In a wind farm some wind turbines may be affected by multiple upwind wakes. The commonly used approach in engineering to simulate the interaction effect of different wakes is to combine the single analytical wake model and the interaction model. The higher turbulence level and shear stress profile generated by upwind turbines in the superposed area leads to faster wake recovery. The existing interaction models are all analytical models based on some simple assumptions of superposition, which cannot characterize this phenomenon. Therefore, in this study, a mixing coefficient is introduced into the classical energy balance interaction model with the aim of reflecting the effect of turbulence intensity on velocity recovery in multiple wakes. An empirical expression is also given to calculate this parameter. The performance of the new model is evaluated using data from the Lillgrund and the Horns Rev I offshore wind farms, and the simulations agree reasonably with the observations.

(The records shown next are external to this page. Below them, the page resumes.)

-- ==== Sys2Proof/Machine/Happenings.lean ====
section
/-!
DEFINITION. What the events leave when their conditions hold: of boot and power (R399-R403, R408, R409), the scheduler (R38, R47, R48,
R67, R68, R88, R138, R140, R145, R355, R405), errors (R378, R380), the engines (R271, R289-R291, R298-R308, R333, R337) and the fabric
(R313-R321, R327-R332). None stands for a case in which the event cannot happen, or turns something away.
-/

namespace Sys2Proof.Machine

/-! Boot, power and management. -/

/-- The image that a ROM starts: A where it verifies, else B (R400). -/
def romImage : Option Nat := if flashImageOk 0 then some 0 else if flashImageOk 0x800000 then some 0x800000 else none

/-- What events of boot, power, temperature and management leave. -/
def bootEvent (s : State) : Instr → Option State
  | .powerOn => need (s.power == .off) <| some s.powerOnReset
  | .romVerify => need (s.power == .rom) <| some (match romImage with
      | some b => s.startStageOne b
      | none => { s with power := .halted })
  | .firmwareDownload image => need (s.power == .stage1 && s.retryAt.isNone && (s.ports.atD 0 {}).up && s.firmwareOk image) <| some (s.startFirmware image)
  | .downloadRetry => s.retryAt.bind fun t =>
    need (s.power == .stage1 && s.elapsed t (s.retry * 1000 * cyclesPerMs)) <| some { s with retryAt := none }
  | .resetPin => some s.held
  | .powerRemoved => some s.held
  | .thermalWarning n => need s.isUp <|
    some ((s.onSector n fun k => { k with hot := true }).raise 0x000A 0 none 0 (BitVec.ofNat 32 n))
  | .thermalTrip n => need s.isUp <| some { s.raise 0x000B 0 none 0 (BitVec.ofNat 32 n) with power := .halted }
  | .attestationQuote nonce => need (s.manages && nonce.length == 64) <|
    some (s.reply (.quote (Config.mldsaSign (Config.sha3 (nonce ++ (s.attLog.map LogEntry.encode).flatten)))))
  | .managementRead what => need s.manages <| some (s.reply (s.answerOf what))
  | _ => none

/-! Scheduling, faults and errors. -/

/-- A thief's Cut-in request, its victim and the items of the victim's answer (R145). -/
def State.cutsIn (s : State) (c : Nat) : State :=
  let v := lfsrNext c 65536 ((s.core c).lfsrX ^^^ lfsrSeed c)
  let took := s.takeFor c [] (s.core (v.toNat % 256)).items.reverse
  (s.onCore (v.toNat % 256) fun k => { k with items := dropItems k.items took }).onCore c fun k =>
    { k with lfsrX := v ^^^ lfsrSeed c, cutIn := some { victim := v.toNat % 256, items := took } }

/-- A trap entry that waited for memory, or the entry for a pending condition (R354, R355). -/
def State.trapEvent (s : State) (c t : Nat) : Option State :=
  (s.team? c t).bind fun x => need (!x.inSys) <|
    if x.trap.isSome then need (s.settled c t) <| some (s.enterTrap c t)
    else need (s.issues c && x.open_ && x.saver.isNone && decide (t < 32)) <| some (s.takePending c t)

/-- A line's bytes lost, the line poisoned and a report raised (R378, R380). -/
def State.lineLost (s : State) (l : Nat) : State :=
  (State.poisonLine { s with
    mem := storeBytes s.mem (64 * l) ((List.range 64).map fun k => Config.lostByte (s.fresh + k)), fresh := s.fresh + 64 } l).raise
      0x0009 0 none (BitVec.ofNat 64 (64 * l)) 0

/-- What events of the scheduler, and errors, leave. -/
def coreEvent (s : State) : Instr → Option State
  | .energyWindow _ =>
    need (s.power != .off && s.power != .rom && s.clock.toNat % cyclesPerMs == 0 && s.window != some (s.clock.toNat / cyclesPerMs)) <|
      some s.openWindows
  | .teamFormation c => need s.runs <| some (s.form c)
  | .orderedRelease p label => (s.nextRelease p label).map s.performRelease
  | .cutIn c => need (s.runs && s.idleCore c) <| some (s.cutsIn c)
  | .cutInAnswer c => (s.core c).cutIn.map fun a =>
    let s := s.onCore c fun k => { k with cutIn := none, cutAt := some s.clock, items := k.items ++ a.items }
    if s.runs then a.items.foldl (fun s _ => s.form c) s else s
  | .teamStarvation c q => some (s.markTeams c q)
  | .splinterStarvation c t => some (s.onTeam c t Team.markSplinters)
  | .heldLanesRetry c t => (s.team? c t).bind fun x => x.heldReady.map fun n =>
    s.setTeam c t { x with splinters := modAt x.retryHeld x.splinters n }
  | .joinFallback c t => (s.team? c t).bind fun x => x.fallback.map fun j => s.setTeam c t (x.releaseJoin j)
  | .symbolResolution c n => ((s.core c).syms.at? n).bind fun y => need (y.lanes &&& ~~~y.arrived == 0) <| some (s.resolveSym c n)
  | .faultRecordRetry c => some (s.retryRecords c)
  | .trapEntry c t => s.trapEvent c t
  | .uncorrectableError (.line pa) => need (s.isUp && paExists pa) <| some (s.lineLost (pa / 64))
  | .uncorrectableError (.team c t) => need (s.isUp && s.power != .halted) <| (s.team? c t).map fun x => if x.inSys then s.warmRestart else s.terminate x.part
  | .softError c n => need s.isUp <| some (State.raise { s with softErrors := s.softErrors + 1 } 0x0008 c none 0 (BitVec.ofNat 32 n))
  | _ => none

/-! Engines. -/

/-- A copy command that runs to its end or to a page that stalls it (R289-R291). -/
def State.runCopy (s : State) (n i : Nat) (x : CopyCmd) : State :=
  if x.sg then s.runChain n i x 65538
  else match s.transfer x.who x.stall.badPages x.src.toNat x.dst.toNat x.len with
    | .error (a, k, t) => s.copyTrouble n i x a k t
    | .ok (s, e) => s.endCopy n i x e

/-- A message of the pull protocol as the device takes it in: from the fabric as it stands, over Ultra Ethernet from a port that is configured,
with the index of the endpoint entry that it matches (R12, R323). -/
def State.taken (s : State) (p : Nat) : Option UeFrom → Option (State × Option Nat)
  | none => some (s, none)
  | some u => (s.endpointFrom p u).bind fun i =>
    need ((s.ports.atD u.port {}).up || ((s.endpoint? p i).map fun e => e.port) == some u.port) <|
      some ((s.arrivedAt u).walks (deviceWho 0 p) .load (s.part p).ept.toNat (32 * (i + 1)), some i)

/-- The same of a message whose transfer goes over Ultra Ethernet, or over the fabric. -/
def State.takenBy (s : State) (p : Nat) (ue : Bool) (u : Option UeFrom) : Option State :=
  (s.taken p u).bind fun e => need (e.2.isSome == ue) <| some e.1

/-- A sender that is under way (R306). -/
def Handle.underWay (x : Handle) : Bool := x.st == .draining && x.sst == 1

/-- What events of the engines leave. -/
def engineEvent (s : State) : Instr → Option State
  | .copyCompletion n i => ((s.sector n).copies[i]?).bind fun x => need (!x.stall.waiting && decide (i < 6)) <| some (s.runCopy n i x)
  | .tensorOperationCompletion c i =>
    let q := (s.core c).tq
    (q[i]?).bind fun o => need (!o.stall.waiting && !(q.take i).any fun p => p.slot == o.slot) <| some ((s.runOp c i o).sweep c o.slot)
  | .pullAnnouncement a => need s.intakes <| (s.taken a.part a.ue).bind fun e => need (e.1.accepts a) <|
    some (e.1.announce a (e.2.getD a.sdev))
  | .callerGrant p => need (s.intakes && !(s.part p).preempted) <| some (s.grantToken p)
  | .pullToken k =>
    let x := s.handle k.core k.handle
    need (s.intakes && x.underWay && decide (k.off + k.len ≤ x.len.toNat)) <| (s.takenBy x.part (x.sending.path == 2) k.ue).map fun s =>
      ((s.setHandle k.core k.handle { x with
        sending := { x.sending with since := s.clock, todo := x.sending.todo ++ (if k.len = 0 then [] else [(k.off, k.len)]) } }).pumpAll
          k.core k.handle)
  | .pullBeat b => (s.request? b.part b.req).bind fun r => need s.intakes <| (s.takenBy b.part r.ue b.ue).map fun s =>
    (s.beatArrives b.part r { off := b.off, data := b.data, status := b.status })
  | .pullNotice c h n =>
    let x := s.handle c h
    need (s.intakes && x.underWay) <| (s.takenBy x.part (x.sending.path == 2) n.ue).map fun s =>
      (s.endSend c h (if n.delivered then 2 else 3))
  | .tokenExpiry p q slot => (s.request? p q).bind fun r => need (s.expired r slot) <|
    some ((s.onRequest p q fun r => { r with slots := modAt TokenSlot.expire r.slots slot }).reenter p q)
  | .orphan p q => (s.request? p q).bind fun r =>
    need (r.ticking && !(s.part p).preempted && decide (cyclesPerMs ≤ r.clockAt s.clock)) <|
      some ((s.noteErr r.dcore r.dh errOrphan).completePull p r)
  | .abandon c h =>
    let x := s.handle c h
    need (x.underWay && s.elapsed x.sending.since (2 * cyclesPerMs)) <| some (s.endSend c h 4)
  | .callerSave p =>
    let q := s.part p
    need (q.preempted && !q.callerSaved && q.requests.all fun r => !(r.slots.any TokenSlot.isOut)) <|
      some (s.onPart p fun q => { q with requests := [], savedRequests := byLevel q.requests, callerSaved := true })
  | .samplerJobStart n => (s.sector n).jobs.head?.bind fun x => need (!x.running) <|
    some (s.onSector n fun k => { k with jobs := { x with running := true } :: (s.sector n).jobs.tail })
  | .samplerJobCompletion n => (s.sector n).jobs.head?.bind fun x => need (x.running && !x.stall.waiting) <| some (s.runJob n x)
  | _ => none

/-! The fabric. -/

/-- A flit that arrives in its turn and opens under the link's key: its payload (R314, R316). -/
def State.opened (s : State) (n : Nat) (f : Flit) : Option (List Byte) :=
  let l := s.link n
  need (s.intakes && l.up && f.counter == l.rx) <|
    Config.gcmOpen l.rxKey (nonceOf l.rxLid f.counter) f.header f.payload f.gcm

/-- What events of the fabric leave. -/
def fabricEvent (s : State) : Instr → Option State
  | .peerRequest m => need s.intakes <| some (s.servePeer m)
  | .readResponse tag vals => (s.tx? tag).bind fun x =>
    need (s.intakes && x.ofLanes && x.acc.op.request == .read) <| some (s.answerTx x vals)
  | .ack tag olds => (s.tx? tag).bind fun x => need s.intakes <| match x.relay with
    | some key => some (s.memberAnswer x key true).finishMcasts
    | none =>
      if x.release != 0 then some (s.lineAnswered x true)
      else need (x.ofLanes && x.acc.op.request != .read) <| some (s.answerTx x olds)
  | .nack m => (s.tx? m.tag).bind fun x => need s.intakes <| match x.relay with
    | some key => some (s.memberAnswer x key false).finishMcasts
    | none =>
      if x.release != 0 then some (s.lineAnswered x false)
      else need x.ofLanes <| some (if x.lanes = [] then s.endTx x else s.peerAnswers x [] [] (x.refused m.lanes) [])
  | .peerTimeout tag => (s.tx? tag).bind fun x => need (x.ofLanes && s.elapsed x.since cyclesPerMs) <|
    some (if x.release != 0 then s.lineAnswered x false else s.refuseTx x)
  | .multicastWrite m => need s.intakes <| some (s.multicast m)
  | .multicastAck tag col b => need s.intakes <| some (s.joinColumn s.devid.toNat 0 tag col b).finishMcasts
  | .multicastTimeout tag => (s.tx? tag).bind fun x => need (s.elapsed x.since cyclesPerMs) <| match x.relay with
    | some key => some (s.memberAnswer x key false).finishMcasts
    | none => need (x.acc.op == .mcst) <| some (s.expireMcast x)
  | .linkControl n m => need (s.intakes && (s.link n).up) <|
    let s := s.setLink n ((s.link n).noted m)
    if m.replay then
      some (((s.setLink n { s.link n with unacked := (s.link n).unacked.filter fun e => decide (m.counter ≤ e.1) }).control n
        { counter := (s.link n).tx + 1, replay := false }).resend n)
    else if m.ack then some (s.setLink n { s.link n with unacked := (s.link n).unacked.filter fun e => decide (m.counter ≤ e.1) })
    else need ((s.link n).fails != 0 && decide ((s.link n).rx ≤ m.counter)) <| some (s.setLink n { s.link n with rx := m.counter })
  | .linkDown n => need (s.intakes && (s.link n).up) <|
    some ((s.setLink n { s.link n with up := false, keying := none }).raise 0x0003 0 none 0 (BitVec.ofNat 32 n))
  | .linkTraining t => (portOf t).bind fun port => need (s.intakes && s.trains t port) <| some (s.train t port)
  | .transitFlit n f => (s.opened n f).bind fun plain => need (!flitBad f) <|
    some ((s.takeFlit n f).passOn n f plain)
  | _ => none

/-- What an event leaves. -/
def eventOf (s : State) (i : Instr) : Option State :=
  ((bootEvent s i).or (coreEvent s i)).or ((engineEvent s i).or (fabricEvent s i))

end Sys2Proof.Machine
end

The comparison of different interaction model simulation results with measured data show that the calculation accuracy of this new interaction model is high, and the mean absolute percentage error of wind farm efficiency is reduced by 5.3% and 1.58%, respectively, compared to the most commonly used sum of squares interaction model.

Suggested Citation

  • Zhenzhou Shao & Ying Wu & Li Li & Shuang Han & Yongqian Liu, 2019. "Multiple Wind Turbine Wakes Modeling Considering the Faster Wake Recovery in Overlapped Wakes," Energies, MDPI, vol. 12(4), pages 1-14, February.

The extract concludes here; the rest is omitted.